If you scroll to the end
You will also notice that w have more of these for example the id, uuid, submission time, validation status and so on
Dealing with irrelevant variables is simple. Just delete them
I will scroll to the beginning
Right-click on the variable name
And select clear
Lets do the same with the end time variable as well
We can also delete multiple variables at the same time
Let’s select from @iD to @tags
There are several was you can do that.
But the easiest and most consistent way is to click the first variable which in this case is @ID
The press the control key on the keyboard and hold it
While the control key is still pressed, go ahead and click all the other columns
And select clear
I left the index variable deliberately because we may need it to uniquely identify each case in the data set
While we are talking about irrelevant data, let’s look at how we may remove irrelevant cases
Let’s suppose that we are only interested in analyzing data for those who completed tertiary education
There are multiple ways to do this, but the easiest is to simply sort the data by the said variable, and delete the rest of the cases that are not of interest to your analysis.
I must say though that it’s wise to backup the data before you delete anything from your dataset.
So in this case, we will right-click the What is your highest level of education column,
Choose sort ascending
Now quickly click and drag from case number 1 to case number 10
Now in this case, the variable what is your highest education level is useless wince we only have 1 value. So let’s go ahead and delete it
Data quality issue number 2 is incorrect data formats
It is very common for data tat was imported from other data software to be improperly formatted in SPSS.

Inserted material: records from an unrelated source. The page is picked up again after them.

-- ==== Sys2Proof/Machine/Dispatch.lean ====
section
/-! DEFINITION. The dispatch (spec 30_encoding.md R50): one arm per constructor of Instr. The state is
the one before the cycle, with `pc` at the instruction; the meanings make the provisional advance. -/

namespace Sys2Proof.Machine

def exec (i : Instr) (s : State) : Host.Outcome State Fault Refusal :=
  match i with
  | .cls => Sys2Proof.Machine.execCls s
  | .ret => Sys2Proof.Machine.execRet s
  | .jp nnn => Sys2Proof.Machine.execJp nnn s
  | .call nnn => Sys2Proof.Machine.execCall nnn s
  | .seImm x nn => Sys2Proof.Machine.execSeImm x nn s
  | .sneImm x nn => Sys2Proof.Machine.execSneImm x nn s
  | .seReg x y => Sys2Proof.Machine.execSeReg x y s
  | .ldImm x nn => Sys2Proof.Machine.execLdImm x nn s
  | .addImm x nn => Sys2Proof.Machine.execAddImm x nn s
  | .ldReg x y => Sys2Proof.Machine.execLdReg x y s
  | .orReg x y => Sys2Proof.Machine.execOrReg x y s
  | .andReg x y => Sys2Proof.Machine.execAndReg x y s
  | .xorReg x y => Sys2Proof.Machine.execXorReg x y s
  | .addReg x y => Sys2Proof.Machine.execAddReg x y s
  | .subReg x y => Sys2Proof.Machine.execSubReg x y s
  | .shr x y => Sys2Proof.Machine.execShr x y s
  | .subn x y => Sys2Proof.Machine.execSubn x y s
  | .shl x y => Sys2Proof.Machine.execShl x y s
  | .sneReg x y => Sys2Proof.Machine.execSneReg x y s
  | .ldI nnn => Sys2Proof.Machine.execLdI nnn s
  | .jpV0 nnn => Sys2Proof.Machine.execJpV0 nnn s
  | .rnd x nn => Sys2Proof.Machine.execRnd x nn s
  | .drw x y n => Sys2Proof.Machine.execDrw x y n s
  | .skp x => Sys2Proof.Machine.execSkp x s
  | .sknp x => Sys2Proof.Machine.execSknp x s
  | .ldVxDt x => Sys2Proof.Machine.execLdVxDt x s
  | .ldVxK x => Sys2Proof.Machine.execLdVxK x s
  | .ldDtVx x => Sys2Proof.Machine.execLdDtVx x s
  | .ldStVx x => Sys2Proof.Machine.execLdStVx x s
  | .addI x => Sys2Proof.Machine.execAddI x s
  | .ldF x => Sys2Proof.Machine.execLdF x s
  | .ldB x => Sys2Proof.Machine.execLdB x s
  | .storeRegs x => Sys2Proof.Machine.execStoreRegs x s
  | .loadRegs x => Sys2Proof.Machine.execLoadRegs x s
  | .kreset => Sys2Proof.Machine.execKreset s
  | .kioreset => Sys2Proof.Machine.execKioreset s
  | .kshell => Sys2Proof.Machine.execKshell s
  | .kload => Sys2Proof.Machine.execKload s
  | .ksys nn => Sys2Proof.Machine.execKsys nn s
  | .unknown op => Sys2Proof.Machine.execUnknown op s

end Sys2Proof.Machine
end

The most common one is having numeric values being designated as string or text variables.
This causes problems when you are trying to use such variable to create charts or in analyses that require numeric variables to be run.
Switching between data formats in SPSS is pretty straight-forward
First, switch to the variable view
Here I will widen the label column a bit so that it’s easy to identify the variables
The variable how old are you is obviously numeric but here its being treated as string
So we click on the variable type here
Then click this little button here
Make sure the width and the decimals are correct here
The width is just the maximum number of digits to store. For age, 2 is fine and we don’t have any decimals
Let’s do the same thing with average monthly earning
Click the variable type there
Click the button, and
For body weight we need 1 decimal place…
We will do the same thing for height
That was perfect. Let’s now jump to data quality issue number 3: duplicates
The best treatment for duplicates is o just remove them altogether
But first, we have to check whether we have duplicate data or not
We can do this by checking values that are supposed to be unique across the records in the data, or unique identifiers such as emails, phone numbers or IDs generated or used when data was being collected.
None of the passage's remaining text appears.